Collected data:
======

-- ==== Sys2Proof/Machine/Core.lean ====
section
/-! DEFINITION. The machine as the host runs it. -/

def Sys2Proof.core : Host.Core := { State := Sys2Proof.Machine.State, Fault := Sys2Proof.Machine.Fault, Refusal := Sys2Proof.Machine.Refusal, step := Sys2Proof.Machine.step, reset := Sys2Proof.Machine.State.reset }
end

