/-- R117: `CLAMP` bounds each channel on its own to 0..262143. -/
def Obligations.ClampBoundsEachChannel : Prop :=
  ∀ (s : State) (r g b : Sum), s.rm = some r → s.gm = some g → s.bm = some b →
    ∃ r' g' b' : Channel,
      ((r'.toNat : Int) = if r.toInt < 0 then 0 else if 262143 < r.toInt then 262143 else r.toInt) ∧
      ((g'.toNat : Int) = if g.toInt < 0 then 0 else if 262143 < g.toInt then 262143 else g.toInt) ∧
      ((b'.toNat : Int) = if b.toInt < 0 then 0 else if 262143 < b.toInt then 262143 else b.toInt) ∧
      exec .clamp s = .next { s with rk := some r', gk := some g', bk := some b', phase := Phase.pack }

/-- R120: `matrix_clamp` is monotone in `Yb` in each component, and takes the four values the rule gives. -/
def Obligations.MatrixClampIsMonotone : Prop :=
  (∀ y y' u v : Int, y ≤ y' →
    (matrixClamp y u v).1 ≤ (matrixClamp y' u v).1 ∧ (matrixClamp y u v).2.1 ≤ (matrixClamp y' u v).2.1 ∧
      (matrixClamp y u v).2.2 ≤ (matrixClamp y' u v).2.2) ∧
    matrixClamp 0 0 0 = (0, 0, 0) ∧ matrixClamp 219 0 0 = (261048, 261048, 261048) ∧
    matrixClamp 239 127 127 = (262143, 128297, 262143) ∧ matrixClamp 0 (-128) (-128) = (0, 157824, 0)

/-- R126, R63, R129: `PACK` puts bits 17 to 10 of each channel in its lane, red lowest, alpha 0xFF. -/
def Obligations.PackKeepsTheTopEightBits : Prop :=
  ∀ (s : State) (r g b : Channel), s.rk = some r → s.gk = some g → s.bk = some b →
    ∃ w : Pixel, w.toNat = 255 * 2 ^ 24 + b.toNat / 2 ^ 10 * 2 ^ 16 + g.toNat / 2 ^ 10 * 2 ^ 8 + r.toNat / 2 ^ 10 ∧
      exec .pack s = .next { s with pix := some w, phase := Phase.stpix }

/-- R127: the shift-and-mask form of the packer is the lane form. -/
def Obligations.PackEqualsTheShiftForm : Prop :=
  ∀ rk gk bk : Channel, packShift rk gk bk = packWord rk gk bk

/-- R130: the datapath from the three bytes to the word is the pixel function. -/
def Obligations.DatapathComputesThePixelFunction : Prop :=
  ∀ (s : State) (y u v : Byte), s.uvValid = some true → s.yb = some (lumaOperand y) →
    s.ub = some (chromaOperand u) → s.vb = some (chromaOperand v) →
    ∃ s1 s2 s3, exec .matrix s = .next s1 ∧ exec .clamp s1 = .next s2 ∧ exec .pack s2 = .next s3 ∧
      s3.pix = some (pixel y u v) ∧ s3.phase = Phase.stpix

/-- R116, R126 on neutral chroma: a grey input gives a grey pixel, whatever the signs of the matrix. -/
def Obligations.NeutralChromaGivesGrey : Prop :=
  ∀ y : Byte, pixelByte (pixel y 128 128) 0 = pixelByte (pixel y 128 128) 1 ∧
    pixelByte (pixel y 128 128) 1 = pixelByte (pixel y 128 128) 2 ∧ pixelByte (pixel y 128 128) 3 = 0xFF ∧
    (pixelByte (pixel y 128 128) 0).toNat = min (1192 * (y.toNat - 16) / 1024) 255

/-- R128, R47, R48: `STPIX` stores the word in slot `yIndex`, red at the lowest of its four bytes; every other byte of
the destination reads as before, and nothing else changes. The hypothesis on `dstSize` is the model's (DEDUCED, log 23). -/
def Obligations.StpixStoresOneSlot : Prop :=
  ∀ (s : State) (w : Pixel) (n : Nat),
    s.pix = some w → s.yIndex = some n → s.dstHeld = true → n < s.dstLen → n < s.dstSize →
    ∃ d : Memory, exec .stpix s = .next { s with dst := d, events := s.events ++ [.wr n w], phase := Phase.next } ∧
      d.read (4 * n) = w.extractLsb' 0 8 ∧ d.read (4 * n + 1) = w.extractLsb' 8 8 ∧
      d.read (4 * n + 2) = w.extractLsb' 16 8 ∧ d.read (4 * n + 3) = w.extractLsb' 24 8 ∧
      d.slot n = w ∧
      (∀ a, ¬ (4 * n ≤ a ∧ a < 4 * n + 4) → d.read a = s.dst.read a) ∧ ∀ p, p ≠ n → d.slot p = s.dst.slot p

======

What to do — What do the lines above say from the one containing "s2 = .next s3 ∧" down to the one containing "the matrix. -/"? Return them exactly, both end lines included, and only them.

Solved problem —
    ∃ s1 s2 s3, exec .matrix s = .next s1 ∧ exec .clamp s1 = .next s2 ∧ exec .pack s2 = .next s3 ∧
      s3.pix = some (pixel y u v) ∧ s3.phase = Phase.stpix

/-- R116, R126 on neutral chroma: a grey input gives a grey pixel, whatever the signs of the matrix. -/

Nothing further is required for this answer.